*Requirement*
In the records below, find the line that contains "kept := encExts" and the line that contains "let tids := (cairnFrom". Set down exactly those lines and every line between them, and nothing more.

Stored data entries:
-------

/-- What every packet of the n-th synthesised picture says (R196, R197): an AV1 key frame refreshes all slots and carries the live frame's
number, the frames after it are intra-only and refresh the slots of their content; VVC has an IDR and trailing pictures of intra slices whose
lists keep the pictures before them. -/
def synthPacket (codec : Nat) (live : Word) (held : List HeldPic) (n : Nat) (x : HeldPic) : RtpPkt :=
  { ts := live, sid := x.sid, order := x.order, frameNo := x.frameNo, frame := (x.w, x.h), form := if codec = 8 then .obu else .fu
    shown := x.shown, rap := if n ≠ 0 then 0 else if codec = 8 then 3 else 1
    refs := if codec = 8 then [] else (held.take n).flatMap fun y => y.slots.map fun k => (k, y.order)
    refreshes := if codec = 8 ∧ n = 0 then List.range 8 else x.slots }

/-- The packets of a synthesised unit: its pictures at their sizes in bits, cut at a payload; AV1's first carries the sender's sequence
header and the template structure; VVC's first the module's own PPS, and a last packet the sender's parameter sets (R196, R197). -/
def synthPackets (codec payload : Nat) (live : Word) (held : List HeldPic) (params : List ParamSet) (bits : List Nat) : List RtpPkt :=
  let pics := (held.zip bits).mapIdx fun n (x : HeldPic × Nat) =>
    (payloadSizes ((x.2 + 7) / 8) payload).mapIdx fun i m =>
      let first := decide (n = 0 ∧ i = 0)
      { synthPacket codec live held n x.1 with
        bytes := 12 + m, payload := m, template := first && decide (codec = 8)
        params := if !first then [] else if codec = 8 then params.filter (fun p => p.1 = 0) else [(1, unusedPps params, 0)]
        kept := encExts codec (first && decide (codec = 8)) }
  let last := if codec = 8 then [] else
    let m := Config.paramBytes codec % max payload 1 + 1
    [{ ts := live, bytes := 12 + m, payload := m, form := .ap, params := params, shown := false : RtpPkt }]
  let ps := pics.flatten ++ last
  ps.mapIdx fun i p => { p with sof := decide (i = 0), marker := decide (i + 1 = ps.length) }

/-- A hidden encoder context of the same codec starts on the hidden decoder's output, for a bridged rendition (R199). -/
def startBridge (j : Nat) (x : Job) (s : State) : State :=
  let k := tfree s.vca.encs 0
  let tids := (cairnFrom s x.stream x.rap).filterMap fun r => r.pkt.map fun p => min p.tid 2
  let rates := x.entries.filterMap fun i => (tget s.fwe.ledger i).bind fun e => (tget s.lgv.legs e.dest).map (·.rate)
  let (dm, s) := drawBelow 1951 s
  let (pl, s) := drawBelow 825 s
  let z := storedSize (cairnFrom s x.stream x.rap) x.mask
  let out := 262144 + j
  let rmax := (rates.min?).getD 0
  let e : Enc := { Enc.reset with
    out := out, fromDec := true, src := x.hidDec, w := z.1, h := z.2, codec := codecOf s x.stream, struct_ := tids.foldl max 0
    effortSet := 0, effort := 0, rmax := rmax, dMs := 50 + dm, target := rmax, payload := 576 + pl, hidden := true }
  let s' := { s with
    vca.encs := tset s.vca.encs k e, mss.workFree := s.mss.workFree - encBytes e
    fwe.streams := tset s.fwe.streams out { Stream.reset with origin := true, codec := e.codec, binding := 2 } }
  if capEncs (effMode s s.cpx.mode) < encsUsed s + 1 ∨ 1023 < k ∨ shareBudget s < hiddenCharges s' ∨ s.mss.workFree < encBytes e then endJob j 5 s
  else modJob j (fun x => { x with phase := .bridged, hidEnc := some k, startNs := nowNs s }) s'

/-- SYNTH_CATCH_UP_DONE: the catch-up decode of the job, in its hidden context, has reached the newest temporal unit stored, the live point. A degraded picture ends the job
DEGRADED; a random access point that has aged out, or a stream that the decoder refuses, ends it NO_SOURCE; else encoding starts (R196, R199,
R201). While the catch-up goes on nothing happens. -/
def execSynthCatchUpDone (job dec : Nat) (s : State) : Host.Outcome State Fault Refusal :=
  match tget s.vca.jobs job with
  | none => .next s
  | some x =>
    let d := (tget s.vca.decs dec).getD Dec.reset
    if x.phase ≠ .catchUp ∨ x.hidDec ≠ dec ∨ d.state = .catchingUp then .next s
    else
      let all := cairnFrom s x.stream x.rap
      let live := d.lastRel.getD 0
      let recs := all.take (all.length - (all.reverse.findIdx fun r => r.ts = live))
      let codec := codecOf s x.stream
      if (recs.head?.map (·.number)) ≠ some x.rap ∨ d.state ≠ .decoding then .next (endJob job 2 s)
      else if 0 < d.degr then .next (endJob job 1 s)
      else if x.bridged then .next (startBridge job x s)
      else
        .next (addVjob .synth job none (modJob job (fun x => { x with
          phase := .encode, live := some live, held := synthPictures codec recs x.mask live, params := activeParams recs
          slots := if codec = 8 then List.range 8 else (refState recs x.mask).map (·.1) }) s))

/-- SYNTH_NO_TIME: a job that has not reached its encode step within 500 ms ends NO_TIME (R200). -/
def execSynthNoTime (job : Nat) (s : State) : Host.Outcome State Fault Refusal :=
  match tget s.vca.jobs job with
  | some x =>
    if x.phase = .catchUp then
      let s := advanceTo ((x.startNs + 500000000) * 65536) s
      .next (endJob job 5 s)
    else .next s
  | none => .next s

/-- The number of the Cairn record of a packet. -/
def recNoOf (s : State) (st : Nat) (p : RtpPkt) : Option Nat :=
  ((cairnFrom s st 0).find? fun r => r.ts = p.ts ∧ r.seq = p.seq.toNat).map (·.number)

/-- Forwards packets of a stream to one entry in order, as walks of its chain would (R197, R199). prev: timestamp of the packet before. -/
def deliver (st i : Nat) : Option Word → List RtpPkt → State → State
  | _, [], s => s
  | prev, p :: ps, s =>
    let codec := codecOf s st
    let (copies, s) := visitAll (clockRate codec) (isAudio codec) (p.sof || decide (prev ≠ some p.ts)) p [i] s
    deliver st i (some p.ts) ps (sendAll (recNoOf s st p) p [] copies (List.replicate copies.length (some none)) s)

/-- POOL_7 buffers for n bytes: the keys taken, or none when a pool cannot serve (R83, R197). -/
def synthBuffers : Nat → State → Option (List Nat) × State
  | 0, s => (some [], s)
  | n + 1, s =>
    match bufAlloc 131073 false 7 1 s with
    | (none, s) => (none, s)
    | (some b, s) =>
      match synthBuffers n s with
      | (some bs, s) => (some (b :: bs), s)
      | (none, s) => (none, bufRelease b s)

/-- The continuity of an entry whose source has changed and that sends a synthesised unit first: the unit takes the next output numbers and a
later output timestamp, and the first packet held follows it (R77, R78, R197). -/
def liveContinued (nowNs_ clock : Nat) (live : Word) (held : List (Nat × RtpPkt)) (e : Entry) : Entry :=
  let last := match held with
    | q :: _ => q.2.seq - 1
    | [] => e.lastIn
  { e with
    lastIn := last, seqOff := (e.lastInOld + e.seqOffOld) - last, contPend := false
    tsOff := e.lastTs + w32 (max 1 (elapsedTicks nowNs_ clock e)) - live }
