-- ==== Sys2Proof/Machine/Rtp.lean ====
section
/-!
DEFINITION. Ingress of the packet path: classification, STUN and consent, DTLS, RTP, RTCP, FlexFEC and replays (01 R27, R28; 03
R61-R69, R79; 10 R274).
-/

namespace Sys2Proof.Machine

/-! ### Classification (R62, R63) -/

/-- Counts at a port of family 0x8000: 0 no leg, 1 unknown first byte, 2 RTCP of another type, 3 Ledger cache misses (R486). -/
def portCount (port i : Nat) (s : State) : State :=
  { s with fwe.portCnt := s.fwe.portCnt.modify port fun l => l.modify i fun n => inc32 n }

/-- The leg of a datagram's 5-tuple. -/
def legOfTuple (s : State) (d : Datagram) : Option (Nat × Leg) :=
  s.fwe.legs.find? fun (l : Nat × Leg) => tupleOf l.2 = some (d.laddr, d.lport, d.raddr, d.rport)

/-- The SSRCs of a leg's streams, with those of RTX and FlexFEC. -/
def knownSsrcs (s : State) (leg : Nat) : List Word :=
  ((s.fwe.streams.filter fun (x : Nat × Stream) => x.1 / 4 = leg).flatMap fun (x : Nat × Stream) => streamSsrcs x.2)

/-- An RTP packet whose SSRC no stream of its leg has: dropped and counted; EVT_LEG detail 3 at most once per second per leg (R62). -/
def unknownSsrc (leg : Nat) (ssrc : Word) (s : State) : State :=
  let s := legDrops leg 1 s
  let last := (tget s.fwe.legs leg).bind (·.unkEvt)
  if (last.map fun t => decide (s.cpr.aonNs < t + 1000000000)).getD false then s
  else evtLeg 3 leg [ssrc] (modLeg leg (fun l => { l with unkEvt := some s.cpr.aonNs }) s)

/-- Classifies a UDP datagram: STUN goes to Keystone, DTLS to the host, RTP and RTCP on along the packet path, each in a step of its own;
the rest is dropped and counted (R62). -/
def classify (port : Nat) (d : Datagram) (s : State) : State :=
  match legOfTuple s d with
  | none => if d.first ≤ 3 then s else portCount port 0 s
  | some (leg, _) =>
    if d.first ≤ 3 ∨ (20 ≤ d.first ∧ d.first ≤ 63) then s
    else if 128 ≤ d.first ∧ d.first ≤ 191 then
      if 192 ≤ d.second ∧ d.second ≤ 223 then s
      else if (knownSsrcs s leg).contains d.ssrc then s
      else unknownSsrc leg d.ssrc s
    else portCount port 1 s

/-- INGRESS_DATAGRAM (R62). -/
def execIngressDatagram (port : Nat) (d : Datagram) (s : State) : Host.Outcome State Fault Refusal := .next (classify port d s)

/-- IP_PACKET_CELL: an IP packet carried in cells of a Course port is classified like any other arrival (R62, R415). -/
def execIpPacketCell (port : Nat) (d : Datagram) (s : State) : Host.Outcome State Fault Refusal :=
  .next (if 4 ≤ port then s else if relays s then relayCell 32 (w32 (d.lport + d.rport * 65536) :: w32 d.laddr :: d.raddr.words) s else classify (9 + port) d s)

/-- DTLS_DATAGRAM_INGRESS: delivered to the host with its leg index, unparsed (R63, R319). -/
def execDtlsDatagramIngress (leg : Nat) (bytes : List Byte) (s : State) : Host.Outcome State Fault Refusal :=
  .next <| match tget s.fwe.legs leg with
    | some l =>
      if l.kind = .network then
        withBuf leg bytes.length 1 s fun b s =>
          let (t, s) := stamp s
          bufRelease b <| sendData { kind := 0, tag := leg, timeNs := t, len := bytes.length, data := bytes.map (·.toNat) } s
      else s
    | none => s

/-- A big-endian number of bytes. -/
def beNat (bs : List Byte) : Nat := bs.foldl (fun n b => n * 256 + b.toNat) 0

/-- The datagram of an IP packet to an owned address, when it carries UDP (R62, R319). -/
def parseIp (s : State) (bs : List Byte) : Option Datagram :=
  let at_ := fun (i n : Nat) => (bs.drop i).take n
  let v := ((bs.getD 0 0).toNat) / 16
  let v6 := decide (v = 6)
  let hl := if v6 then 40 else ((bs.getD 0 0).toNat) % 16 * 4
  let src : Addr := ⟨v6, bytesWords (if v6 then at_ 8 16 else at_ 12 4)⟩
  let dst : Addr := ⟨v6, bytesWords (if v6 then at_ 24 16 else at_ 16 4)⟩
  let proto := (bs.getD (if v6 then 6 else 9) 0).toNat
  let i := s.fwe.owned.findIdx fun a => a = some dst
  if (v ≠ 4 ∧ v ≠ 6) ∨ proto ≠ 17 ∨ bs.length < hl + 8 ∨ 64 ≤ i then none
  else
    some
      { laddr := i, lport := beNat (at_ (hl + 2) 2), raddr := src, rport := beNat (at_ hl 2), first := (bs.getD (hl + 8) 0).toNat
        second := (bs.getD (hl + 9) 0).toNat, ssrc := w32 (beNat (at_ (hl + 16) 4)) }
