/-- A burst of the default Alloc-ID: a PLOAM message, then the OMCI answers that fit; a report gives the bytes of those that wait (R291-R293). -/
def defBurst (g : PonGrant) (s : State) : State :=
  let lens := s.ptu.omciQ.map omciBytes
  let queued := (lens.sum - s.ptu.omciHead + 3) / 4 * 4
  let r := fillLens lens s.ptu.omciHead (grantRoom g)
  let out := s.ptu.omciQ.take r.done
  let s := { s with
    ptu.profUse := g.profile, ptu.defGrants := s.ptu.defGrants.drop 1, ptu.omciQ := s.ptu.omciQ.drop r.done, ptu.omciHead := r.head }
  let s := out.foldl (fun s m => emit (.omci m.1 m.2) s) s
  emit (.burst s.ptu.onuId r.bytes (if g.report then queued else 0) s.ptu.dyingGasp) (ploamOut (ponCount 21 1 (ponCount 20 r.bytes s)))

/-- UPSTREAM_BURST: at the scheduled instant the burst of a PON port 0-7, or of the default Alloc-ID (8), is sent (R292). The transmit
power measured is a free value (R500). -/
def execUpstreamBurst (port : Nat) (s : State) : Host.Outcome State Fault Refusal :=
  if s.ptu.act ≠ .o5 ∨ !s.ptu.laser then .next s
  else
    let send := fun (g : PonGrant) (f : State → State) =>
      let (v, s) := draw (advanceAon g.dueNs s)
      Host.Outcome.next (f { s with ptu.txPower := v.truncate 32 })
    if port < 8 then
      match (s.ptu.ports.getD port PonPort.reset).grants with
      | g :: _ => send g (portBurst port g)
      | [] => .next s
    else match s.ptu.defGrants with
      | g :: _ => send g (defBurst g)
      | [] => .next s

/-- TRANSMIT_MONITOR_TRIP: the laser is disabled until the PTU is reset, and the fatal fault is raised (R294). -/
def execTransmitMonitorTrip (s : State) : Host.Outcome State Fault Refusal :=
  .next (if s.ptu.txOff then s
    else raiseFault 0x3003 [] true (evtPon 8 [] (ponCount 22 1 { s with ptu.txOff := true, ptu.laser := false })))

/-! ### OMCI (R297-R300) -/

/-- Classes the agent implements (R297). -/
def omciClasses : List Nat :=
  [2, 5, 6, 7, 45, 47, 130, 131, 134, 347, 171, 256, 257, 262, 263, 266, 268, 273, 274, 277, 278, 281, 312, 341, 344, 345, 346, 329,
    332, 336]

/-- Read-only classes (R297, R299). -/
def omciReadOnly : List Nat := [5, 6, 7, 134, 347, 256, 257, 277, 278, 312, 341, 344, 345, 346, 329]

/-- PM history data classes (R297). -/
def omciHistory : List Nat := [312, 341, 344, 345, 346]

/-- Key of a managed entity's attributes. -/
def omciKey (cls inst : Nat) : Nat := cls * 65536 + inst % 65536

/-- An OMCI answer waits for bursts of the default Alloc-ID; with no ONU-ID, or with the transmitter held off, none is sent (R289, R291, R294). -/
def sendOmci (trans : Nat) (ws : List Word) (s : State) : State :=
  if (s.ptu.act = .o5 ∨ s.ptu.act = .o6) ∧ !s.ptu.txOff then { s with ptu.omciQ := s.ptu.omciQ ++ [(trans, ws)] } else s

/-- Sends an OMCI answer: result codes 0 done, 2 command not supported, 3 parameter error, 4 unknown ME, 5 unknown instance, 6 device
busy, 1 processing error (ITU-T G.988). -/
def omciAnswer (m : Omci) (result : Nat) (ws : List Word) (s : State) : State := sendOmci m.trans (w32 result :: ws) s

/-- What a managed entity's attributes change in the module (R291, R295, R297, R302). Attribute words: T-CONT: Alloc-ID; GEM port network
CTP: Port-ID, T-CONT instance; threshold data: counter index and threshold, in pairs; multicast: Port-ID; extended VLAN: one rule a word (`ruleTag`); enhanced security: key index, key;
power management: I_hold, I_aware, I_lowpower, in frames of 125 us, and the modes asked (1 doze, 2 cyclic sleep, 4 watchful sleep). -/
def omciEffect (m : Omci) (s : State) : State :=
  let v := fun i => (m.vals.getD i 0).toNat
  match m.cls with
  | 262 => if m.inst < 8 then { s with ptu.ports := s.ptu.ports.modify m.inst fun p => { p with alloc := v 0 % 65536 } } else s
  | 268 =>
    let s := { s with ptu.uniPorts := s.ptu.uniPorts.filter (fun p => p ≠ v 0) ++ [v 0] }
    if v 1 < 8 then { s with ptu.ports := s.ptu.ports.modify (v 1) fun p => { p with xgem := v 0 % 65536 } } else s
  | 281 => { s with ptu.mcPorts := s.ptu.mcPorts.filter (fun p => p ≠ v 0) ++ [v 0] }
  | 332 => if 1 ≤ v 0 ∧ v 0 ≤ 2 then { s with ptu.bkeys := s.ptu.bkeys.set (v 0 - 1) (some ((m.vals.drop 1).take 4)) } else s
  | 336 => { s with ptu.iHold := v 0, ptu.iAware := v 1, ptu.iLow := v 2 }
  | _ => s

/-- What deleting a managed entity undoes. -/
def omciUndo (cls inst : Nat) (s : State) : State :=
  let v := fun i => (((tget s.ptu.omci (omciKey cls inst)).getD []).getD i 0).toNat
  match cls with
  | 262 => { s with ptu.ports := s.ptu.ports.modify inst fun p => { p with alloc := 0xFFFF } }
  | 268 => { s with
      ptu.uniPorts := s.ptu.uniPorts.filter fun p => p ≠ v 0
      ptu.ports := s.ptu.ports.map fun p => if p.xgem = v 0 then { p with xgem := 0xFFFF } else p }
  | 281 => { s with ptu.mcPorts := s.ptu.mcPorts.filter fun p => p ≠ v 0 }
  | _ => s

/-- MIB data sync after a change: 1 to 255, skipping 0. -/
def bumpMib (s : State) : State := { s with ptu.mibSync := if s.ptu.mibSync = 255 then 1 else s.ptu.mibSync + 1 }

/-- A limit of R291 or R297 on what a class may hold, in a state without what the entity held before. -/
def omciFull (m : Omci) (s : State) : Bool :=
  let v := (m.vals.getD 0 0).toNat
  (decide (m.cls = 268 ∧ 64 ≤ s.ptu.uniPorts.length) && !s.ptu.uniPorts.contains v) ||
    (decide (m.cls = 281 ∧ 16 ≤ s.ptu.mcPorts.length) && !s.ptu.mcPorts.contains v) ||
    (decide (m.cls = 171) && [false, true].any fun down =>
      decide (8 < ((vlanRules s ++ m.vals).filter fun w => decide (w.toNat ≠ 0) && bit w 0 == down).length))

/-- An instance that the module does not have: the classes whose number of instances the manual gives (R291, R297). -/
def omciNoInstance (m : Omci) : Bool := decide ((m.cls = 7 ∧ 2 ≤ m.inst) ∨ ((m.cls = 262 ∨ m.cls = 277 ∨ m.cls = 278) ∧ 8 ≤ m.inst))

/-- A set asks for doze or cyclic sleep, which the module does not support (R281, R297). -/
def omciUnsupported (m : Omci) : Bool := decide (m.cls = 336) && decide ((m.vals.getD 3 4).toNat % 4 ≠ 0)

/-- The attribute words that the agent keeps: never a key's (R296). -/
def omciStored (m : Omci) : List Word := if m.cls = 332 then m.vals.take 1 else m.vals

/-- The owned addresses of a family, instance by instance (R297). -/
def omciAddress (s : State) (v6 : Bool) (inst : Nat) : List Word :=
  ((((s.fwe.owned.filterMap id).filter fun a => a.v6 == v6)[inst]?).map (·.words)).getD []

/-- A firmware slot as a software image: valid, its sequence number, its length, and whether it runs (R297, R299, R439). -/
def omciImage (s : State) (inst : Nat) : List Word :=
  let x := if inst = 0 then s.flash.fwA else s.flash.fwB
  [w32 (b1 x.hdr), x.seq, w32 x.length, w32 (b1 (s.cpx.fwSlot = inst + 1))]

/-- Counters of a bin, by their indices. -/
def binCounters (b : PmBin) (is : List Nat) : List Word := is.map fun i => w32 (b.counters.getD i 0)

/-- The attribute words that the agent reads back. Those that reflect the module are taken from it; PM history data comes from a 15-minute
bin (R288, R297, R306). -/
def omciGet (cls inst : Nat) (b : PmBin) (s : State) : List Word :=
  let stored := (tget s.ptu.omci (omciKey cls inst)).getD []
  match cls with
  | 2 => [w32 s.ptu.mibSync]
  | 7 => omciImage s inst
  | 134 => omciAddress s false inst
  | 347 => omciAddress s true inst
  | 256 => [(ownSerial s).1, (ownSerial s).2]
  | 257 => [0x4B422D38, 0x31393200]
  | 262 => [w32 (s.ptu.ports.getD inst PonPort.reset).alloc]
  | 263 => [s.ptu.rxPower, s.ptu.txPower, w32 s.ptu.powerLevel]
  | 277 => [w32 inst, w32 (tshBytes s inst)]
  | 278 => [w32 inst]
  | 312 => binCounters b [6, 7, 8, 9, 10]
  | 341 => (b.ports.getD inst []).map w32
  | 344 => binCounters b [11, 12, 13, 25, 26, 27]
  | 345 => binCounters b [0, 1, 2, 3, 4, 5, 14, 15]
  | 346 => binCounters b [16, 17, 18, 19, 20, 21]
  | 332 => stored ++ s.ptu.auth
  | _ => stored

/-- A set or create of an entity: refused for a read-only class, for a sleep mode that is not supported and beyond a limit (R281, R291, R297,
R298). -/
def omciWrite (m : Omci) (s : State) : State :=
  let key := omciKey m.cls m.inst
  let free := { omciUndo m.cls m.inst s with ptu.omci := terase s.ptu.omci key }
  if omciReadOnly.contains m.cls then omciAnswer m 2 [] s
  else if omciUnsupported m ∨ omciFull m free then omciAnswer m 3 [] s
  else omciAnswer m 0 [] (bumpMib (omciEffect m { free with ptu.omci := tset free.ptu.omci key (omciStored m) }))

/-- Mutual authentication: the OLT's challenge is answered under the pre-shared key, with a challenge of the module's own; it cannot run without
the key (R297, R366). -/
def omciChallenge (m : Omci) (s : State) : State :=
  match s.cpe.psk with
  | none => omciAnswer m 1 [] s
  | some psk =>
    let (own, s) := drawKey s
    omciAnswer m 0 [] { s with ptu.auth := own ++ Config.ponAnswer psk m.vals own }

/-- The agent performs a message for a class it implements. Actions: 4 create, 6 delete, 8 set, 9 get, 13 MIB upload, 14 MIB upload next,
15 MIB reset, 28 get current data, 29 set table; any other, software download among them, is not supported (R281, R297-R299). -/
def omciPerform (m : Omci) (s : State) : State :=
  let key := omciKey m.cls m.inst
  if omciNoInstance m then omciAnswer m 5 [] s
  else match m.action with
    | 4 | 8 => omciWrite m s
    | 6 =>
      if omciReadOnly.contains m.cls then omciAnswer m 2 [] s
      else omciAnswer m 0 [] (bumpMib { omciUndo m.cls m.inst s with ptu.omci := terase s.ptu.omci key })
    | 9 => omciAnswer m 0 (omciGet m.cls m.inst (s.ptu.past15.headD PmBin.reset) s) s
    | 13 => omciAnswer m 0 [w32 s.ptu.omci.length] s
    | 14 => match s.ptu.omci[(m.vals.getD 0 0).toNat]? with
      | some e => omciAnswer m 0 (w32 (e.1 / 65536) :: w32 (e.1 % 65536) :: e.2) s
      | none => omciAnswer m 3 [] s
    | 15 =>
      omciAnswer m 0 []
        { s.ptu.omci.foldl (fun s (e : Nat × List Word) => omciUndo (e.1 / 65536) (e.1 % 65536) s) s with
          ptu.omci := [], ptu.mibSync := 0 }
    | 28 => if omciHistory.contains m.cls then omciAnswer m 0 (omciGet m.cls m.inst s.ptu.cur15 s) s else omciAnswer m 2 [] s
    | 29 => if m.cls = 332 then omciChallenge m s else omciWrite m s
    | _ => omciAnswer m 2 [] s

/-- OMCI_MESSAGE: a delegated class goes to the host with its bytes; another unimplemented class is an unknown ME (R297, R300). -/
def execOmciMessage (m : Omci) (s : State) : Host.Outcome State Fault Refusal :=
  if s.ptu.act ≠ .o5 then .next s
  else if m.cls ≠ 0 ∧ s.ptu.delegated.contains m.cls then
    .next (evtPon 6 m.wire { s with ptu.relays := s.ptu.relays ++ [{ trans := m.trans, cls := m.cls, startNs := s.cpr.aonNs }] })
  else if omciClasses.contains m.cls then .next (omciPerform m s)
  else .next (omciAnswer m 4 [] s)

/-- OMCI_RELAY_TIMEOUT: no answer of the host within 2 s: "device busy", and a later answer is discarded (R300). -/
def execOmciRelayTimeout (trans : Nat) (s : State) : Host.Outcome State Fault Refusal :=
  .next (match s.ptu.relays.find? fun r => r.trans = trans with
    | some r =>
      let s := advanceAon (r.startNs + 2000000000) s
      sendOmci trans [6] { s with ptu.relays := s.ptu.relays.filter fun r => r.trans ≠ trans }
    | none => s)

/-! ### Time of day (R301) -/

/-- The superframe count nearest the present whose low 32 bits are n. -/
def nearestFrame (now n : Nat) : Int :=
  let d : Int := (BitVec.ofNat 32 n - BitVec.ofNat 32 now).toInt
  (now : Int) + d

/-- TIME_OF_DAY_PAIR: matched to its frame; one outside the window, or whose frame was not received in SYNC, is discarded and counted; a
frame still to come completes the pair (R301, R307). -/
def execTimeOfDayPair (n sec ns : Nat) (s : State) : Host.Outcome State Fault Refusal :=
  if s.ptu.act ≠ .o5 ∨ 1000000000 ≤ ns then .next s
  else
    let now := (activePath s).counter
    let fr := nearestFrame now n
    let tstamp := sec * secUnits + ns * 65536
    if fr < (now : Int) - 8000 ∨ (now : Int) + 80000 ≤ fr ∨ fr < 0 then .next (ponCount 24 1 s)
    else if (now : Int) < fr then .next { s with ptu.todWait := s.ptu.todWait ++ [(fr.toNat, tstamp)] }
    else match s.ptu.frames.find? fun (x : Nat × Nat × Nat) => rateOf x.1 = s.ptu.rate ∧ x.2.1 = fr.toNat with
      | some x => .next (passTod tstamp x.2.2 s)
      | none => .next (ponCount 24 1 s)

/-! ### Watchful sleep and the protection trigger (R302-R304) -/

/-- The end of a time in a sleep state, given in frames of 125 us (R302, log 59). -/
def sleepTimer (frames : Nat) (s : State) : State := advanceAon (s.ptu.sleepNs + frames * 125000) s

-------

*Your solution*
        kept := encExts codec (first && decide (codec = 8)) }
  let last := if codec = 8 then [] else
    let m := Config.paramBytes codec % max payload 1 + 1
    [{ ts := live, bytes := 12 + m, payload := m, form := .ap, params := params, shown := false : RtpPkt }]
  let ps := pics.flatten ++ last
  ps.mapIdx fun i p => { p with sof := decide (i = 0), marker := decide (i + 1 = ps.length) }

/-- A hidden encoder context of the same codec starts on the hidden decoder's output, for a bridged rendition (R199). -/
def startBridge (j : Nat) (x : Job) (s : State) : State :=
  let k := tfree s.vca.encs 0
  let tids := (cairnFrom s x.stream x.rap).filterMap fun r => r.pkt.map fun p => min p.tid 2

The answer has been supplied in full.